ひと夜限りのミュージカルを無観客で有料配信、東宝の「実験室」プロジェクト

東京
エンタメ批評家・インタビュアー・ライター
これだから演劇鑑賞はやめられない
阪 清和

 新作でオリジナル、そしてひと夜限り-。新型コロナウイルス感染拡大防止の観点から閉鎖されていた東京・日比谷のシアタークリエが本格的再開への序章と位置付けた「TOHO MUSICAL LAB.」が7月11日に開催。新作ミュージカルの「Happily Ever After」「CALL」が上演され、ネットで配信された。(写真はミュージカル「Happily Ever After」の一場面、写真提供・東宝演劇部、撮影・桜井隆幸)

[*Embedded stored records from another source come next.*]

-- ==== Sys2Proof/Laws/Exec.lean ====
section
/-! SUPPORT. What the shared operations of the commands can do: the hold, packing, and the scan of a compressed
byte. Later proofs cite these instead of unfolding the operations. -/

namespace Sys2Proof.Machine

/-! ### The hold (70_reset_and_hazards.md R230) -/

/-- Everything `settle` can answer with a next state: the unchanged state while held, else the commit with its
bytes appended. -/
theorem settle_cases {p : Port} {e : Effect} {s t : State} (h : settle p e s = .next t) :
    ∃ bs u, e = .commit bs u ∧
      ((s.free p < bs.length ∧ t = s) ∨ (bs.length ≤ s.free p ∧ t = u.emit p bs)) := by
  cases e with
  | refuse r => simp [settle] at h
  | commit bs u =>
    refine ⟨bs, u, rfl, ?_⟩
    simp only [settle] at h
    by_cases hl : s.free p < bs.length
    · rw [if_pos hl] at h
      cases h
      exact .inl ⟨hl, rfl⟩
    · rw [if_neg hl] at h
      cases h
      exact .inr ⟨by omega, rfl⟩

theorem settle_of_room {p : Port} {bs : List Byte} {u s : State} (h : bs.length ≤ s.free p) :
    settle p (.commit bs u) s = .next (u.emit p bs) := by
  simp only [settle]; rw [if_neg (by omega)]

theorem settle_of_full {p : Port} {bs : List Byte} {u s : State} (h : s.free p < bs.length) :
    settle p (.commit bs u) s = .next s := by
  simp only [settle]; rw [if_pos h]

/-- A command that appends nothing is never held. -/
@[simp] theorem settle_nothing (p : Port) (u s : State) : settle p (.commit [] u) s = .next u := by
  rw [settle_of_room (by simp)]; simp

theorem settle_refuse (p : Port) (r : Refusal) (s : State) : settle p (.refuse r) s = .refused r := rfl

/-- An effect is held exactly where `settle` answers the unchanged state for want of room. -/
theorem held_commit (p : Port) (bs : List Byte) (u s : State) :
    (Effect.commit bs u).held p s = true ↔ s.free p < bs.length := by simp [Effect.held]

/-! ### The effect of ENC.BYTE in a session (41_encoder.md R125) -/

/-- In an ACTIVE session with room in the counter, ENC.BYTE packs the codeword. -/
theorem encByteEffect_active {b : Byte} {s : State} {e : SymbolEntry} (ha : s.enc.state = .active)
    (he : tableRead s.cfg.table b.toNat = some e)
    (hc : s.enc.totalBits.toNat + e.len.toNat ≤ maxCount) :
    encByteEffect b s =
      .commit (if s.enc.sizeOnly then [] else (packEntry s.enc e).1)
        { s with enc := { s.enc with
            pend := (packEntry s.enc e).2
            totalBits := BitVec.ofNat 32 (s.enc.totalBits.toNat + e.len.toNat)
            inCount := BitVec.ofNat 32 (s.enc.inCount.toNat + 1) } } := by
  unfold encByteEffect
  rw [ha]
  simp only [imm8Id, he]
  rw [if_neg (by omega)]

/-- What packing an entry does: the bits of the bytes and the rest are the old pending bits and the codeword;
fewer than 8 are left; the byte count is R125's. -/
theorem packEntry_spec (enc : Encoder) (e : SymbolEntry) :
    streamBits (packEntry enc e).1 ++ (packEntry enc e).2 = enc.pend ++ e.codeword ∧
      (packEntry enc e).2.length < 8 ∧
      (packEntry enc e).1.length = (enc.pend.length + e.len.toNat) / 8 := by
  refine ⟨packBytes_bits _ _ (by omega), ?_, by simp [packEntry]⟩
  unfold packEntry
  rw [packBytes_all_rest_length]; omega

/-! ### Matching parsed strings, and the scan (42_decoder.md R157) -/

@[simp] theorem codeBits_nil (T : Table) : codeBits T [] = [] := rfl

@[simp] theorem codeBits_cons (T : Table) (b : Byte) (S : List Byte) :
    codeBits T (b :: S) = codewordOf T b.toNat ++ codeBits T S := rfl

@[simp] theorem codeBits_append (T : Table) (S S' : List Byte) :
    codeBits T (S ++ S') = codeBits T S ++ codeBits T S' := by simp [codeBits]

/-- A byte's codeword at the front of a string is what `Match` finds. -/
theorem TableFacts.matchBits_byte {T : Table} (hT : TableFacts T) (b : Byte) (r : BitString) :
    ∃ e, tableRead T b.toNat = some e ∧ matchBits T (codewordOf T b.toNat ++ r) = .sym b.toNat e := by
  have hb := b.isLt
  obtain ⟨e, he⟩ := hT.read (id := b.toNat) (by simp [eos]; omega)
  refine ⟨e, he, hT.matchBits_of_prefix (tableRead_some he).2 ?_⟩
  rw [codewordOf_eq he]
  exact List.prefix_append _ _

/-- The length of a byte sequence's code bits is the sum of the code lengths (R122). -/
theorem codeBits_length (T : Table) (S : List Byte) : (codeBits T S).length = totalLength T S := by
  induction S with
  | nil => rfl
  | cons b S ih =>
    have hc : (codewordOf T b.toNat).length = lengthOf T b.toNat := by
      unfold codewordOf lengthOf
      cases tableRead T b.toNat <;> simp
    simp only [codeBits_cons, List.length_append, ih, hc, totalLength, List.map_cons, List.sum_cons]

/-- No byte is stopped: for each byte of `S`, decoded after `n` others, the limit is not reached and the output
counter is not at its last value (R157). -/
def noStop (d : Decoder) : Nat → List Byte → Prop
  | _, [] => True
  | n, _ :: S => limitReached d n = false ∧ n ≠ maxCount ∧ noStop d (n + 1) S

/-- The errors of a scan (42_decoder.md R157): a data error has a position, a counter overflow has none. -/
theorem scanLoop_error {T : Table} {d : Decoder} {fuel : Nat} {s : BitString} {pos : BitVec 35} {E : List Byte}
    {c : ErrorCode} {q : Option (BitVec 35)} (h : (scanLoop T d fuel s pos E).error = some (c, q)) :
    ((c = .invalidCode ∨ c = .outputTooLarge) ∧ ∃ p, q = some p) ∨ (c = .countOverflow ∧ q = none) := by
  induction fuel generalizing s pos E with
  | zero => simp [scanLoop] at h
  | succ n ih =>
    unfold scanLoop at h
    split at h
    · split at h
      · cases h; exact .inl ⟨.inl rfl, _, rfl⟩
      · split at h
        · cases h; exact .inl ⟨.inr rfl, _, rfl⟩
        · split at h
          · cases h; exact .inr ⟨rfl, rfl⟩
          · exact ih h
    · cases h
    · cases h; exact .inl ⟨.inl rfl, _, rfl⟩

/-- The scan goes over a parsed front of its string, emitting its bytes. -/
theorem TableFacts.scanLoop_codeBits {T : Table} (hT : TableFacts T) (d : Decoder) (S : List Byte)
    (fuel : Nat) (r : BitString) (pos : BitVec 35) (E : List Byte)
    (hs : noStop d (d.outCount.toNat + E.length) S) :
    scanLoop T d (fuel + S.length) (codeBits T S ++ r) pos E =
      scanLoop T d fuel r (pos + BitVec.ofNat 35 (totalLength T S)) (E ++ S) := by
  induction S generalizing E pos with
  | nil => simp [totalLength]
  | cons b S ih =>
    obtain ⟨h1, h2, h3⟩ := hs
    obtain ⟨e, he, hm⟩ := hT.matchBits_byte b (codeBits T S ++ r)
    have hb := b.isLt
    have hne : b.toNat ≠ eos := by simp [eos]; omega
    rw [List.length_cons, ← Nat.add_assoc, codeBits_cons, List.append_assoc]
    simp only [scanLoop, hm]
    rw [if_neg hne, h1, if_neg (by simp), if_neg h2]
    have hd : (codewordOf T b.toNat ++ (codeBits T S ++ r)).drop e.len.toNat = codeBits T S ++ r := by
      rw [codewordOf_eq he, ← e.codeword_length, List.drop_left]
    have hl : lengthOf T b.toNat = e.len.toNat := by simp [lengthOf, he]
    have hbb : BitVec.ofNat 8 b.toNat = b := by simp
    rw [hd, hbb, ih _ _ (by simpa [Nat.add_assoc] using h3)]
    have hp : pos + e.len.setWidth 35 + BitVec.ofNat 35 (totalLength T S) =
        pos + BitVec.ofNat 35 (totalLength T (b :: S)) := by
      simp only [totalLength, List.map_cons, List.sum_cons, hl]
      apply BitVec.eq_of_toNat_eq
      have := e.len.isLt
      simp; omega
    rw [hp, List.append_assoc]; rfl

/-- Everything a scan can find, whatever the string: it emits the bytes of a parsed front, none of them stopped,
and ends for exactly one of R157's reasons. The fuel is enough when it exceeds the string's length. -/
theorem TableFacts.scanLoop_cases {T : Table} (hT : TableFacts T) (d : Decoder) (fuel : Nat)
    (s : BitString) (pos : BitVec 35) (E : List Byte) (hf : s.length < fuel) :
    ∃ S r err, scanLoop T d fuel s pos E = ⟨E ++ S, err, r⟩ ∧ s = codeBits T S ++ r ∧
      noStop d (d.outCount.toNat + E.length) S ∧
      ((err = none ∧ matchBits T r = .need) ∨
       (err = some (.invalidCode, some (pos + BitVec.ofNat 35 (totalLength T S))) ∧
          (codewordOf T eos <+: r ∨ matchBits T r = .noMatch)) ∨
       (∃ b : Byte, codewordOf T b.toNat <+: r ∧
          ((err = some (.outputTooLarge, some (pos + BitVec.ofNat 35 (totalLength T S))) ∧
              limitReached d (d.outCount.toNat + E.length + S.length) = true) ∨
           (err = some (.countOverflow, none) ∧
              limitReached d (d.outCount.toNat + E.length + S.length) = false ∧
              d.outCount.toNat + E.length + S.length = maxCount)))) := by
  induction fuel generalizing s pos E with
  | zero => omega
  | succ fuel ih =>
    cases hm : matchBits T s with
    | need =>
      refine ⟨[], s, none, ?_, rfl, trivial, .inl ⟨rfl, hm⟩⟩
      simp [scanLoop, hm]
    | noMatch =>
      refine ⟨[], s, _, ?_, rfl, trivial, .inr (.inl ⟨rfl, .inr hm⟩)⟩
      simp [scanLoop, hm, totalLength]
    | sym i e =>
      obtain ⟨hi, hp⟩ := matchBits_sym hm
      have hilt : i < 257 := by
        have := (List.getElem?_eq_some_iff.mp hi).1
        rwa [hT.count] at this
      have he : tableRead T i = some e := by simp [tableRead, eos, hi]; omega
      by_cases hieos : i = eos
      · refine ⟨[], s, _, ?_, rfl, trivial, .inr (.inl ⟨rfl, .inl ?_⟩)⟩
        · simp [scanLoop, hm, hieos, totalLength]
        · rw [codewordOf_eq (hieos ▸ he)]; exact hp
      · have hbn : (BitVec.ofNat 8 i).toNat = i := by
          simp only [eos] at hieos; simp; omega
        have hcw : codewordOf T (BitVec.ofNat 8 i).toNat = e.codeword := by
          rw [hbn]; exact codewordOf_eq he
        by_cases hlim : limitReached d (d.outCount.toNat + E.length) = true
        · refine ⟨[], s, _, ?_, rfl, trivial,
            .inr (.inr ⟨BitVec.ofNat 8 i, hcw ▸ hp, .inl ⟨rfl, by simpa using hlim⟩⟩)⟩
          simp [scanLoop, hm, hieos, hlim, totalLength]
        · have hlim' : limitReached d (d.outCount.toNat + E.length) = false := by simpa using hlim
          by_cases hov : d.outCount.toNat + E.length = maxCount
          · refine ⟨[], s, _, ?_, rfl, trivial,
              .inr (.inr ⟨BitVec.ofNat 8 i, hcw ▸ hp, .inr ⟨rfl, by simpa using hlim', by simpa using hov⟩⟩)⟩
            simp only [scanLoop, hm]
            rw [if_neg hieos, if_neg hlim, if_pos hov, List.append_nil]
          · have hlen := (hT.lengths e (List.mem_of_getElem? hi)).1
            have hle : e.len.toNat ≤ s.length := by simpa using hp.length_le
            obtain ⟨S, r, err, hr, hs, hns, hend⟩ :=
              ih (s.drop e.len.toNat) (pos + e.len.setWidth 35) (E ++ [BitVec.ofNat 8 i])
                (by simp only [List.length_drop]; omega)
            have hpos : pos + e.len.setWidth 35 + BitVec.ofNat 35 (totalLength T S) =
                pos + BitVec.ofNat 35 (totalLength T (BitVec.ofNat 8 i :: S)) := by
              have hl : lengthOf T (BitVec.ofNat 8 i).toNat = e.len.toNat := by
                rw [hbn]; simp [lengthOf, he]
              simp only [totalLength, List.map_cons, List.sum_cons, hl]
              apply BitVec.eq_of_toNat_eq
              have := e.len.isLt
              simp; omega
            have hcount : d.outCount.toNat + (E ++ [BitVec.ofNat 8 i]).length =
                d.outCount.toNat + E.length + 1 := by simp; omega
            have hcount' : d.outCount.toNat + E.length + 1 + S.length =
                d.outCount.toNat + E.length + (BitVec.ofNat 8 i :: S).length := by
              rw [List.length_cons]; omega
            rw [hcount] at hns hend
            rw [hpos, hcount'] at hend
            refine ⟨BitVec.ofNat 8 i :: S, r, err, ?_, ?_, ⟨hlim', hov, hns⟩, hend⟩
            · simp only [scanLoop, hm]
              rw [if_neg hieos, if_neg hlim, if_neg hov, hr]
              simp
            · rw [codeBits_cons, hcw, List.append_assoc, ← hs, ← e.codeword_length]
              conv_lhs => rw [← List.prefix_iff_eq_append.mp hp]

end Sys2Proof.Machine
end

 慎重さは求められるが大胆な挑戦のチャンスでもある。そこから「クリエを実験室に見立て、新しいことに挑戦する」という考え方が出てきた。約1カ月後の上演というオファーを快諾したのが、劇作家・演出家を兼ねる2人、三浦直之と根本宗子。11日の上演で驚かされたのはその演劇としてのレベルの高さだ。

 三浦の「CALL」では、誰もいない森の中の廃墟でコンサートを開く三姉妹とかつて劇場で撮影を担当していたドローンとの「舞台芸術」についての哲学的でロマンチックな交流が描かれた。時間と空間を埋める静寂と音楽の使い方が秀逸で、一つ一つの音にすべて意味があるのではないかと感じるほどの出来上がり。出演は木村達成、田村芽実、妃海風、森本華。

 ミュージカル界の次世代トップを担う生田絵梨花・海宝直人を起用した根本の「Happily Ever After」では、夢の中で出会う2人の男女が織りなす謎めいたやり取りが惹きつけた。誰かを深く知ることへの怖れなど普遍的な心の様相やコロナ禍での新しい問題なども材料に、優しい気持ちにたどり着くまでを繊細に織り上げた。心の風景を描き出すダンサー、rikoの存在も貴重だ。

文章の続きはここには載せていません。